I'm trying to find the general formula or more like understanding of how to choose resistor values to limit the voltage ratio when using a potentiometer.
A potentiometer is equal to a voltage resistor divider where the ratio depends on the resistor value. Okay, so you can tune from 0% to 100% which means for a Vin of 5V for example, from 0 to 5V.
Now let's say I want to limit this ratio to a certain value as from 50% to 70% to obtain a Vout ranged from 2.5V to 3.5V. So then, I'm sure when I will change the potentiometer value the voltage will be limited between this voltage range.
I understand by adding a grounded series resistor the ratio will then change to constrained value since when the potentiometer will be at min/max value, there will still be this resistor to take into account:
Which will give a new ratio of 50% to 100% (so if VCC = 5V, 2.5V to 5V) due to the 2k series resistance added. (2k/4k for min potentiometer state and 4k/4k for max potentiometer state)
But I can't get my head around how to now get arbitrary ratio as 50% to 70%.
What I am not seening ?
Thank you
Best Answer
If your 2k pot is to give you a span of 20% from 50% to 70% then you need \$ \frac {2k}{20} = 100 \ \Omega \$ per %.
So the bottom, 50%, resistor will be 50 x 100 = 5k.
The top, 30%, resistor will be 30 x 100 = 3k.
Generally you will be constrained by the available potentiometer values. Pick one that suits and calculate the other resistors afterwards.

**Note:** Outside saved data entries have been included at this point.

-- ==== Sys2Proof/WellFormed.lean ====
section
/-! DEFINITION. Which instructions and which parameters are well formed. -/

namespace Sys2Proof

/-- The three select values are pairwise distinct (00_scope R27). -/
abbrev Params.SelectsDistinct (P : Params) : Prop :=
  P.pio1Sel ≠ P.pio2Sel ∧ P.pio1Sel ≠ P.ctcSel ∧ P.pio2Sel ≠ P.ctcSel

/-- `sel` is no device's select value, so a port with these bits A7..A3 is unmapped (30_encoding R164). -/
abbrev Params.NoDevice (P : Params) (sel : BitVec 5) : Prop :=
  sel ≠ P.pio1Sel ∧ sel ≠ P.pio2Sel ∧ sel ≠ P.ctcSel

/-- The device-select bits A7..A3 of an unmapped row. -/
def Instr.unmappedSel : Instr → Option (BitVec 5)
  | .ioUnmappedLo low _ _ _ => some (0#1 ++ low)
  | .ioUnmappedHi low _ _ _ => some (3#2 ++ low)
  | .ioUnmappedA0 low _ _ _ => some (5#3 ++ low)
  | .ioUnmapped98 low _ _ _ => some (4#3 ++ low)
  | _ => none

/-- An instruction is well formed under parameters `P` when an unmapped row really is unmapped. Every value of every other operand
is an encoding of its row. -/
def Instr.wellFormed (P : Params) (i : Instr) : Bool :=
  match i.unmappedSel with
  | some sel => decide (P.NoDevice sel)
  | none => true

end Sys2Proof
end

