-- ==== Sys2Proof/Machine/Init.lean ====
section
/-! DEFINITION. Init, Reset and Discard (70_reset_and_hazards R450 to R458) and the checks Init makes (R451; 00_scope R27; 20_memory
R103). A null argument is `none`. A fault leaves the instance the host holds as it was (log entry 20). -/

namespace Sys2Proof.Machine

/-- `MEMORY_MAP(variant)`. -/
def memoryMap (P : Params) (v : Variant) : List Binding :=
  match v with
  | .mono => P.mapMono
  | .color => P.mapColor

/-- `ROM_IMAGES(variant)`, the expected image sizes in list order. -/
def romImages (P : Params) (v : Variant) : List Nat :=
  match v with
  | .mono => P.romImagesMono
  | .color => P.romImagesColor

/-- `ROM_SIZE(variant)`, the sum of the image sizes (70_reset_and_hazards R450). -/
def romSize (P : Params) (v : Variant) : Nat := (romImages P v).foldl (· + ·) 0

/-- `FONT_SIZE` (00_scope R25). -/
def fontSize : Nat := 2048

/-- `FB_SIZE` (42_video_pipeline R308). -/
def fbSize : Nat := 98304

/-- The size of the block behind a binding. -/
def storeSize (P : Params) (v : Variant) (st : Store) : Nat :=
  match st with
  | .ram => P.ramSize
  | .rom => romSize P v

/-- Two bindings cover a common address. -/
def bindingsMeet (b c : Binding) : Bool := decide (b.base < c.base + c.size) && decide (c.base < b.base + b.size)

/-- No two bindings of one layer cover a common address (20_memory R103). -/
def layersDisjoint : List Binding → Bool
  | [] => true
  | b :: bs => (bs.all fun c => !(decide (b.layer = c.layer) && bindingsMeet b c)) && layersDisjoint bs

/-- The checks of 20_memory R103 on one binding: its range, its place in its block, and that ROM is read-only. -/
def bindingRangeOk (b : Binding) : Bool := decide (1 ≤ b.size) && decide (b.base + b.size ≤ 65536)
def bindingStoreOk (P : Params) (v : Variant) (b : Binding) : Bool := decide (b.offset + b.size ≤ storeSize P v b.store)
def bindingRomOk (b : Binding) : Bool := !(decide (b.store = .rom)) || b.readOnly

/-- A well-formed memory map (20_memory R103). -/
def mapWf (P : Params) (v : Variant) (m : List Binding) : Bool :=
  m.all bindingRangeOk && m.all (bindingStoreOk P v) && m.all bindingRomOk && layersDisjoint m

/-- The video blocks lie in the RAM block (00_scope R27). DESIGN CHOICE: the monochrome variant's attribute block is not checked, as R27
says, although R25's table bounds `RAM_SIZE` by both bases for either variant (log entry 31). -/
def videoBlocksOk (P : Params) (v : Variant) : Bool :=
  decide (P.vramBase + 960 ≤ P.ramSize) &&
    (match v with
      | .mono => true
      | .color => decide (P.aramBase + 960 ≤ P.ramSize))

/-- The cascade channels: the source is in 0..2 and the destination is the next channel (00_scope R27). -/
def cascadeOk (P : Params) : Bool := decide (P.cascadeSrc ≤ 2) && decide (P.cascadeDst = P.cascadeSrc + 1)

/-- The configured sample count after defaulting (10_state R69). -/
def audioCountOf (P : Params) (requested : Nat) : Nat := if requested = 0 then P.defaultAudioSamples else requested

/-- The checks of 00_scope R27 in the order it lists them, each with whether it passes. -/
def configChecks (P : Params) (v : Variant) (audioCount : Nat) : List (ConfigCheck × Bool) :=
  [ (.selects, decide P.SelectsDistinct),
    (.cascade, cascadeOk P),
    (.audioChannel, decide (P.audioCh ≤ 2)),
    (.videoBlocks, videoBlocksOk P v),
    (.clock, decide (25 ≤ P.clkHz)),
    (.bindingRange, (memoryMap P v).all bindingRangeOk),
    (.bindingStore, (memoryMap P v).all (bindingStoreOk P v)),
    (.romWritable, (memoryMap P v).all bindingRomOk),
    (.layerOverlap, layersDisjoint (memoryMap P v)),
    (.audioCount, decide (1 ≤ audioCount) && decide (audioCount ≤ P.maxAudioSamples)) ]

/-- A well-formed configuration (00_scope R27). -/
def configWf (P : Params) (v : Variant) (audioCount : Nat) : Bool := (configChecks P v audioCount).all fun c => c.2

/-- The first check that fails. -/
def failedCheck (P : Params) (v : Variant) (audioCount : Nat) : Option ConfigCheck :=
  ((configChecks P v audioCount).find? fun c => !c.2).map fun c => c.1

/-- A given list of ROM images has one missing: an absent entry, or fewer images than the variant has. -/
def romMissing (expected : List Nat) (images : List (Option (List Byte))) : Bool :=
  images.any (fun im => im.isNone) || decide (images.length < expected.length)

/-- The first ROM image, counted from `k`, whose size is not its entry's; an image past the list has no size it could have. Both are
DESIGN CHOICE (log entry 22). -/
def romMismatch : Nat → List Nat → List (Option (List Byte)) → Option Fault
  | _, _, [] => none
  | k, [], im :: _ => some (.romSizeMismatch (.rom k) 0 (im.getD []).length)
  | k, n :: ns, im :: ims =>
    if (im.getD []).length = n then romMismatch (k + 1) ns ims else some (.romSizeMismatch (.rom k) n (im.getD []).length)

/-- The font image's size check. -/
def fontMismatch (font : Option (List Byte)) : Option Fault :=
  if (font.getD []).length = fontSize then none else some (.romSizeMismatch .font fontSize (font.getD []).length)

/-- The checks of Init in the order of 70_reset_and_hazards R451; the first that fails gives its fault. DESIGN CHOICE: of several images of
a wrong size the fault records the first ROM image in list order, and the font only when every ROM image fits (log entry 22). -/
def initFault (cfg : InitConfig) : Option Fault :=
  if romMissing (romImages cfg.params cfg.variant) cfg.romImages || cfg.font.isNone then some (.nullArgument .init)
  else match romMismatch 0 (romImages cfg.params cfg.variant) cfg.romImages, fontMismatch cfg.font with
    | some f, _ => some f
    | none, some f => some f
    | none, none =>
      if cfg.params.maxAudioSamples < cfg.audioCount then some (.audioBufferOversize cfg.audioCount)
      else match failedCheck cfg.params cfg.variant (audioCountOf cfg.params cfg.audioCount) with
        | some c => some (.configIllFormed c)
        | none => none

/-- The bytes of the ROM block: the images' concatenation in list order (70_reset_and_hazards R450). -/
def romBytes (images : List (Option (List Byte))) : List Byte := images.flatMap fun im => im.getD []

/-- The configuration's fill of the RAM block (70_reset_and_hazards R453). DESIGN CHOICE: a list longer than the block is cut to it, and past
a shorter one the machine's own array stands (log entry 13). -/
def ramFill (cfg : InitConfig) : List Byte := cfg.initRam.take cfg.params.ramSize

/-- A zero configuration value falls back to its default (70_reset_and_hazards R452). -/
def orDefault (requested default : Nat) : Nat := if requested = 0 then default else requested

/-- The state Init builds (70_reset_and_hazards R452): every field of the spec's record is written and nothing of the old contents
survives but the model's own draw counter. -/
def initState (old : State) (cfg : InitConfig) : State where
  valid := true
  params := cfg.params
  variant := cfg.variant
  cpu := cpuSetEntry cfg.params.chips (cpuInit cfg.params.chips cfg.cpu) cfg.params.entryAddr
  pins := cfg.params.pinsInit.setWidth 64
  ctcCascade := false
  pio1 := cfg.params.chips.pioReset
  pio2 := cfg.params.chips.pioReset
  ctc := cfg.params.chips.ctcReset
  beeper := cfg.params.chips.beeperReset (orDefault cfg.audioRate Config.defaultSampleRate) (orDefault cfg.audioVolume Config.defaultVolume)
  kbd := cfg.params.chips.kbdInit
  map := memoryMap cfg.params cfg.variant
  ram := cellsOf ramBg (ramFill cfg)
  rom := cellsOf romBg (romBytes cfg.romImages)
  font := cellsOf fontBg (cfg.font.getD [])
  fb := []
  blinkCounter := 0#32
  blinkFF := 0#8
  audioBuf := []
  audioPos := 0
  audioN := audioCountOf cfg.params cfg.audioCount
  clkRem := 0
  hook := cfg.hook
  audioCfg :=
    { callback := cfg.audioCallback
      sampleRate := orDefault cfg.audioRate Config.defaultSampleRate
      volume := orDefault cfg.audioVolume Config.defaultVolume }
  events := []
  draws := old.draws + 1
  audioFill := old.draws

/-- `Init(s, cfg)`: it does not check `valid` (70_reset_and_hazards R451, R452). -/
def initOp (s : Option State) (cfg : Option InitConfig) : Host.Outcome State Fault Refusal :=
  match s, cfg with
  | some s, some cfg =>
    match initFault cfg with
    | some f => .fault f
    | none => .next (initState s cfg)
  | _, _ => .fault (.nullArgument .init)

/-- Every host operation but Init first checks the instance (43_execution_driver R351). -/
def checked {α : Type} (op : HostOp) (s : Option State) (f : State → Host.Outcome α Fault Refusal) :
    Host.Outcome α Fault Refusal :=
  match s with
  | none => .fault (.nullArgument op)
  | some s => if s.valid then f s else .fault (.invalidInstance op)

/-- What Reset does to a valid instance (70_reset_and_hazards R455). -/
def resetState (s : State) : State :=
  { s with
    cpu := cpuSetEntry s.params.chips (cpuReset s.params.chips s.cpu).1 s.params.entryAddr
    pins := Bus.mask (cpuReset s.params.chips s.cpu).2
    pio1 := s.params.chips.pioReset
    pio2 := s.params.chips.pioReset
    ctc := s.params.chips.ctcReset
    ctcCascade := false
    beeper := s.params.chips.beeperReset s.audioCfg.sampleRate s.audioCfg.volume }

/-- `Reset(s)` (70_reset_and_hazards R455). -/
def resetOp (s : Option State) : Host.Outcome State Fault Refusal := checked .reset s fun s => .next (resetState s)

/-- What Discard leaves: `valid` false, and every other field of the spec's record unspecified (70_reset_and_hazards R458). -/
def discardState (s : State) : State :=
  { Config.discarded s with valid := false, events := s.events, draws := s.draws }

/-- `Discard(s)` (70_reset_and_hazards R458). -/
def discardOp (s : Option State) : Host.Outcome State Fault Refusal := checked .discard s fun s => .next (discardState s)

end Sys2Proof.Machine
end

simulate this circuit – Schematic created using CircuitLab
Using min and max in percentage form:
$$ R_1 = \frac {R_2 \cdot (100 - max)}{max - min} $$
$$ R_3 = \frac {R_2 \cdot min}{max - min} $$
Testing for your example with a 2k pot and a 50% to 70% adjustment range:
\$ R_1 = \frac {R_2 \cdot (100 - max)}{max - min} = \frac {2k \cdot (100 - 70)}{70 - 50} = 3k \$
\$ R_3 = \frac {R_2 \cdot min}{max - min}= \frac {2k \cdot 50}{70 - 50} = 5k \$
Obviously, min can be set as low as 0% and max to 100% which will result in R3 or R1 being 0 Ω.